Return exactly the span of lines in the following data that opens with the line containing "is full. -/" and closes with the line containing "else if m.cls = 4 then". Include nothing else.

EXTRACTED INFORMATION >>
■ ■ ■ ■ ■ ■ ■

-- ==== Sys2Proof/Machine/Messages.lean ====
section
/-! DEFINITION. Replies, results and completion records: how an answer reaches the firing or the packet that asked (01 R30, 04 R150-R154,
05 R217, 12 R385, R400). -/

namespace Sys2Proof.Machine

/-! ### Queues and completion records (04 R135-R137, R150, R164) -/

def seqDist (a b : BitVec 16) : Nat := (a - b).toNat
def seqAfter (a b : BitVec 16) : Bool := decide (0 < seqDist a b) && decide (seqDist a b < 32768)

/-- The home die and the local index of a queue (04 R135). -/
def homeDie (q : BitVec 20) : Fin 4 := Fin.ofNat 4 (q.toNat / 2 ^ 18)
def localIx (q : BitVec 20) : Nat := q.toNat % 2 ^ 18
def qidOf (d : Fin 4) (ix : Nat) : BitVec 20 := .ofNat 20 (d.val * 2 ^ 18 + ix)

def State.latch (s : State) (q : BitVec 20) : Latch := tabGet Latch.zero (localIx q) (s.die (homeDie q)).latch
def State.onLatch (s : State) (q : BitVec 20) (f : Latch → Latch) : State :=
  s.onDie (homeDie q) fun d => { d with latch := tabMod Latch.zero (localIx q) f d.latch }
def State.queue (s : State) (q : BitVec 20) : Option Queue := tabFind (localIx q) (s.die (homeDie q)).queues
def State.onQueue (s : State) (q : BitVec 20) (f : Queue → Queue) : State :=
  s.onDie (homeDie q) fun d => { d with queues := tabMap (fun i x => if i = localIx q then f x else x) d.queues }

/-- Context-virtual HBM reached on path F is read and written under key slot 1, the host view's (log 25). -/
def State.fKey (s : State) : Option Key := s.keyOf 1

/-- A read on path F of a range whose pages are all cached; without the key HBM reads zero. -/
def State.fRead (s : State) (d : Fin 4) (pasid : BitVec 20) (va n : Nat) : List Byte :=
  match s.fKey with
  | some k => s.vaRead d pasid k va n
  | none => if s.vaIn d pasid va n false true then List.replicate n 0 else s.vaRead d pasid s.devKey va n

def State.fWrite (s : State) (d : Fin 4) (pasid : BitVec 20) (va : Nat) (bs : List Byte) : State :=
  match s.fKey with
  | some k => s.vaWrite d pasid k va bs
  | none => if s.vaIn d pasid va bs.length true true then s else s.vaWrite d pasid s.devKey va bs

/-- A walk for the front end: no ring holds; `hart` blocks. -/
def fWalk (s : State) (d : Fin 4) (pasid : BitVec 20) (va : Nat) (write : Bool) (hart : Option (Fin 64)) (q : Option (BitVec 20 × BitVec 16)) :
    State :=
  s.walkFor d pasid va write none hart q { FRec.zero with plane := 3, pasid := pasid } none

/-- XLT_ADDR on path F (03 R96, R130): the job whose PASID was used is terminated. -/
def State.fAddr (s : State) (d : Fin 4) (pasid : BitVec 20) (va : Nat) : State :=
  if (tabFind pasid.toNat s.jobs).any Job.terminated then s
  else s.takeFault d none none 0 (fltAddr va) { FRec.zero with plane := 3, pasid := pasid }

/-- What an access on path F that cannot be made comes to: XLT_ADDR, or the walk that it waits for. None when it can be made. -/
def State.fBlock (s : State) (d : Fin 4) (pasid : BitVec 20) (va n : Nat) (write : Bool) (hart : Option (Fin 64)) : Option State :=
  match badVa va n with
  | some a => some (s.fAddr d pasid a)
  | none => (s.missVa d pasid va n write).map fun m => fWalk s d pasid m write hart none

/-- Whether the queue is a bootstrap queue, whose rings lie in the carve-out (04 R136). -/
def Queue.boot (q : Queue) (ix : Nat) : Bool := ix == 0 && q.pasid == 0

/-- Write a record whose CSEQ is the latch's next to its entry of the completion ring (04 R164): none while the ring is full or its page is
not translated. -/
def State.postHead (s : State) (qid : BitVec 20) (q : Queue) (r : Vector Dword 8) : Option State :=
  let e := s.latch qid
  let d := homeDie qid
  let c := e.cpost + 1
  let a := q.cbase.toNat + 64 * (c.toNat % 2 ^ e.csize.toNat)
  let bs := (r.set 0 (.ofNat 64 (r[0].toNat % 2 ^ 48 + c.toNat * 2 ^ 48))).toList.flatMap fun w => natBytes 8 w.toNat
  if 2 ^ e.csize.toNat ≤ seqDist e.cpost e.cack then none
  else if q.boot (localIx qid) then some (State.onLatch (s.hbmWrite s.devKey a bs) qid fun l => { l with cpost := c })
  else if (s.fBlock d q.pasid a 64 true none).isSome then none
  else some (State.onLatch (s.fWrite d q.pasid a bs) qid fun l => { l with cpost := c })

/-- Post as many of a queue's waiting records as can be (04 R153); a page that is not translated takes a walker. -/
def State.flush (fuel : Nat) (s : State) (qid : BitVec 20) : State :=
  match fuel, s.queue qid with
  | fuel + 1, some q =>
    match q.outbox with
    | [] => s
    | r :: rest =>
      match s.postHead qid q r with
      | some s => State.flush fuel (s.onQueue qid fun x => { x with outbox := rest }) qid
      | none =>
        let e := s.latch qid
        let a := q.cbase.toNat + 64 * ((e.cpost + 1).toNat % 2 ^ e.csize.toNat)
        if seqDist e.cpost e.cack < 2 ^ e.csize.toNat ∧ !q.boot (localIx qid) then
          (s.fBlock (homeDie qid) q.pasid a 64 true none).getD s
        else s
  | _, _ => s

/-- Form a record for a queue and post what can be posted. -/
def State.postRec (s : State) (qid : BitVec 20) (mk : Queue → Vector Dword 8) : State :=
  State.flush 64 (s.onQueue qid fun q => { q with outbox := q.outbox ++ [mk q] }) qid

/-- A packet completes (04 R150, R154): it is open no more, and it posts when CMPL is set, or always when it is refused. -/
def State.finish (s : State) (qid : BitVec 20) (seq : BitVec 16) (status value : Nat) (always : Bool) : State :=
  match s.queue qid with
  | none => s
  | some q =>
    match q.opens.find? fun p => p.seq == seq with
    | none => s
    | some p =>
      let s := s.onQueue qid fun q => { q with opens := q.opens.filter fun o => o.seq != seq }
      if p.cmpl || always then
        s.postRec qid fun q => completionRec 0 p.type.toNat status seq.toNat value qid.toNat q.pasid.toNat 0
      else s

/-! ### Results owed to a firing (12 R385) -/

def State.owe (s : State) (e : ElemAt) (ical : Bool) (l : Nat) : State :=
  (s.onElem e fun x => if ical then { x with owedI := x.owedI + 1 } else { x with owed := x.owed + 1 }).onLaunch l fun x =>
    { x with owed := x.owed + 1 }

def State.paid (s : State) (e : ElemAt) (ical : Bool) (l : Nat) : State :=
  (s.onElem e fun x => if ical then { x with owedI := x.owedI - 1 } else { x with owed := x.owed - 1 }).onLaunch l fun x =>
    { x with owed := x.owed - 1 }

/-- Deliver a result where its firing's destination says: a data register takes its body, an out channel the token. A frozen plane, or a staging that is
full, lets it wait (03 R128; 08 R275, R307). -/
def State.deliver (s : State) (e : ElemAt) (ical : Bool) (op : Nat) (t : Token) : State :=
  match (s.elem e).pend.find? fun p => p.op == op with
  | none => s
  | some p =>
    let full := decide (8 ≤ p.dst.toNat ∧ p.dst.toNat < 16) && decide (stageCap ≤ (s.elem e).staged ical (Fin.ofNat 8 p.dst.toNat))
    if s.moving e.at_ ical && !full then
      let s := s.onElem e fun x => { x with pend := x.pend.filter fun p => p.op != op }
      if p.dst.toNat < 8 then s.onElem e fun x => x.setPlane ical ((x.plane ical).write p.dst t.body)
      else if p.dst.toNat < 16 then s.stage e ical (Fin.ofNat 8 p.dst.toNat) t
      else s
    else s.onRing e.at_.ring fun r => { r with heldResults := r.heldResults ++ [⟨e.key, ical, op, t⟩] }

/-- Remove operations of a ring that are not linked, and those linked ones that `w` withdraws, with what they owe and the
translations that they wait for; the wake token of an installed watch is owed by the watch. -/
def State.dropOps (s : State) (r : RingAt) (p w : MemOp → Bool) : State :=
  let x := s.ring r
  let gone := (x.arriving ++ x.waveBuf).filter p ++ x.linked.filter fun o => p o && w o
  let s := s.setRing r
    { x with
      arriving := x.arriving.filter fun o => !p o, waveBuf := x.waveBuf.filter fun o => !p o,
      linked := x.linked.filter fun o => !(p o && w o) }
  let s := s.unwait r (gone.map MemOp.id)
  (gone.filter fun o => !o.watched).foldl (fun s o =>
    State.paid (s.onElem (ElemAt.ofKey o.elem) fun e => { e with pend := e.pend.filter fun q => q.op != o.id }) (ElemAt.ofKey o.elem) o.ical o.launch) s

/-! ### Replies (01 R30) -/

/-- A reply token tries its target: the plane admits it (08 R278) and the queue has credit; none while it waits. -/
def State.tryReply (s : State) (h : HeldReply) : Option State :=
  let e := ElemAt.ofKey h.target
  let from_ := ElemAt.ofKey h.sender
  let wrap := s.crossing from_.at_ h.ical && decide (e.at_ ≠ from_.at_)
  if s.moving e.at_ h.ical && s.admits e.at_ h.ical wrap ((s.stripe from_.at_).parity h.ical) then
    (s.arrive e h.ical h.chan h.tok true false).map fun s =>
      (State.seeEos s e.at_ h.ical (8 * e.slot.val + h.chan.val) h.tok).paid from_ h.ical ((s.stripe from_.at_).conf h.ical).launch
  else none

/-- Replies of one engine class to one sender stay in their order (13 R435, 14 R454). -/
def HeldReply.follows (h g : HeldReply) : Bool := g.sender == h.sender && g.ical == h.ical && g.cls == h.cls

/-- Send a reply: to its target, or behind those that wait. -/
def State.sendReply (s : State) (h : HeldReply) : State :=
  let r := (ElemAt.ofKey h.target).at_.ring
  let wait := s.onRing r fun x => { x with heldReplies := x.heldReplies ++ [h] }
  if (s.ring r).heldReplies.any h.follows then wait else (s.tryReply h).getD wait

/-- Deliver the results of a ring that wait, in order. -/
def State.retryResults (s : State) (r : RingAt) : State :=
  (s.ring r).heldResults.foldl (fun s h => s.deliver (ElemAt.ofKey h.elem) h.ical h.op h.tok) (s.onRing r fun x => { x with heldResults := [] })

/-- Deliver the replies of a ring that can now be delivered, in order. -/
def State.retryReplies (s : State) (r : RingAt) : State :=
  let hs := (s.ring r).heldReplies
  hs.foldl (fun s h => s.sendReply h) (s.onRing r fun x => { x with heldReplies := [] })

/-- A reply of the common form (05 R217). -/
def replyBody (lane0 lane1 status mop : Nat) : Reg := mkReg .i32 3 [lane0 % 2 ^ 32, lane1 % 2 ^ 32, status % 65536, mop % 256]

def Msg.mop (m : Msg) : Nat := bits m.hdr.toNat 31 24
def Msg.cls (m : Msg) : Nat := bits m.hdr.toNat 23 20
def Msg.inst (m : Msg) : Nat := bits m.hdr.toNat 19 12

/-- The code of the fault that a refused SENDN raises, by class (05 R221, 11 R378, 13 R439, 14 R458). -/
def refusedCode (cls : Nat) : Nat := if cls = 2 then 0x34 else if cls = 4 then 0x50 else if cls = 5 then 0x60 else 0x74

/-- The element and slot that the record of a refused SENDN names: for an M-element, itself and the descriptor, which for a message that names
none is 0 (11 R378); for the other engines, the firing (log 44). -/
def Msg.refusedAt (m : Msg) (e : ElemAt) (islot : Fin 16) : ElemAt × Fin 16 :=
  if m.cls = 2 then
    (e.mate (10 + m.inst % 4), if m.mop = 4 ∨ m.mop = 5 ∨ m.mop = 8 ∨ m.mop = 9 then 0 else Fin.ofNat 16 (m.p.p0.toNat % 4))
  else (e, islot)

/-- Whether a sender's launch has been cancelled or its job terminated: its replies are discarded (01 R33, 05 R204). -/
def State.senderGone (s : State) (l : Nat) : Bool := (s.launch l).cancelled || (s.launch l).faulted || decide ((s.launch l).state = .free)

/-- Answer a message with a reply body: a token along its route, or the completion of its relay packet; a message without a route raises its engine's
fault if it is refused (05 R217). -/
def State.answerBy (s : State) (m : Msg) (status : Nat) (body : Reg) (refused : Bool) : State :=
  match m.sender with
  | .relay qid seq => s.finish qid seq status ((body.lane 0).toNat + (body.lane 1).toNat * 2 ^ 32) false
  | .elem k ical islot l ctx iter =>
    let e := ElemAt.ofKey k
    if s.senderGone l then s.paid e ical l
    else
      match m.reply with
      | some (t, c) => s.sendReply ⟨t, c, ical, ⟨body, ctx, iter, false, false, ((s.launch l).alloc e.at_.ring.die).isSpec iter⟩, k, m.cls⟩
      | none =>
        let s := s.paid e ical l
        if !refused then s
        else
          let at_ := m.refusedAt e islot
          s.elemFault at_.1 ical (some at_.2) 0 ctx iter ⟨refusedCode m.cls, m.cls, 1, m.hdr.toNat * 2 ^ 32 + status⟩

/-- Answer a message with a status, which refuses it unless it is 0: an item found complete is no refusal (01 R34, 05 R217). -/
def State.answerWith (s : State) (m : Msg) (status : Nat) (body : Reg) : State :=
  s.answerBy m status body (decide (status ≠ 0) && !(decide (m.cls = 6) && decide (status = 2)))

def State.answer (s : State) (m : Msg) (status lane0 lane1 : Nat) : State := s.answerWith m status (replyBody lane0 lane1 status m.mop)

/-- A refusal changes nothing but its answer. The manual states no results for it: its lanes 0 and 1 are free values (log 22). -/
def State.refuse (s : State) (m : Msg) (status : Nat) : State :=
  let v := (Config.freeValue s.freeCtr).toNat
  State.answer { s with freeCtr := s.freeCtr + 1 } m status (v % 2 ^ 32) (v / 2 ^ 32)

/-- The answer of an accepted message that a cancel or a termination overtakes (05 R215): no refusal. Its lanes are free values as there. -/
def State.overtake (s : State) (m : Msg) (status : Nat) : State :=
  let v := (Config.freeValue s.freeCtr).toNat
  State.answerBy { s with freeCtr := s.freeCtr + 1 } m status (replyBody (v % 2 ^ 32) (v / 2 ^ 32) status m.mop) false

/-! ### Acceptance (12 R400) -/

/-- Messages of a ring that its stream engine holds (13 R435) and that its sparse-update engine holds (14 R443). -/
def Ring.streamLoad (r : Ring) : Nat := r.streamIn.length + r.transfers.length
def Ring.sparseLoad (r : Ring) : Nat := r.sparseIn.length + r.sparse.length

/-- Put a message into the queue of the engine that its header names; none while that queue is full. -/
def State.toEngine (s : State) (e : ElemAt) (ical : Bool) (m : Msg) : Option State :=
  let r := RingAt.ofNum m.inst
  if m.cls = 2 then
    let t := e.mate (10 + m.inst % 4)
    let q := if ical then (s.elem t).msgqI else (s.elem t).msgq
    if q.length < 4 then
      some (s.onElem t fun x => if ical then { x with msgqI := x.msgqI ++ [m] } else { x with msgq := x.msgq ++ [m] })
    else none
  else if m.cls = 4 then
    if (s.ring r).streamLoad < 128 then some (s.onRing r fun x => { x with streamIn := x.streamIn ++ [m] }) else none
  else if m.cls = 5 then
    if (s.ring r).sparseLoad < 64 then some (s.onRing r fun x => { x with sparseIn := x.sparseIn ++ [m] }) else none
  else some (s.onRing r fun x => { x with procIn := x.procIn ++ [m] })

end Sys2Proof.Machine
end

■ ■ ■ ■ ■ ■ ■

TASK ANSWER >>
/-- Put a message into the queue of the engine that its header names; none while that queue is full. -/
def State.toEngine (s : State) (e : ElemAt) (ical : Bool) (m : Msg) : Option State :=
  let r := RingAt.ofNum m.inst
  if m.cls = 2 then
    let t := e.mate (10 + m.inst % 4)
    let q := if ical then (s.elem t).msgqI else (s.elem t).msgq
    if q.length < 4 then
      some (s.onElem t fun x => if ical then { x with msgqI := x.msgqI ++ [m] } else { x with msgq := x.msgq ++ [m] })
    else none
  else if m.cls = 4 then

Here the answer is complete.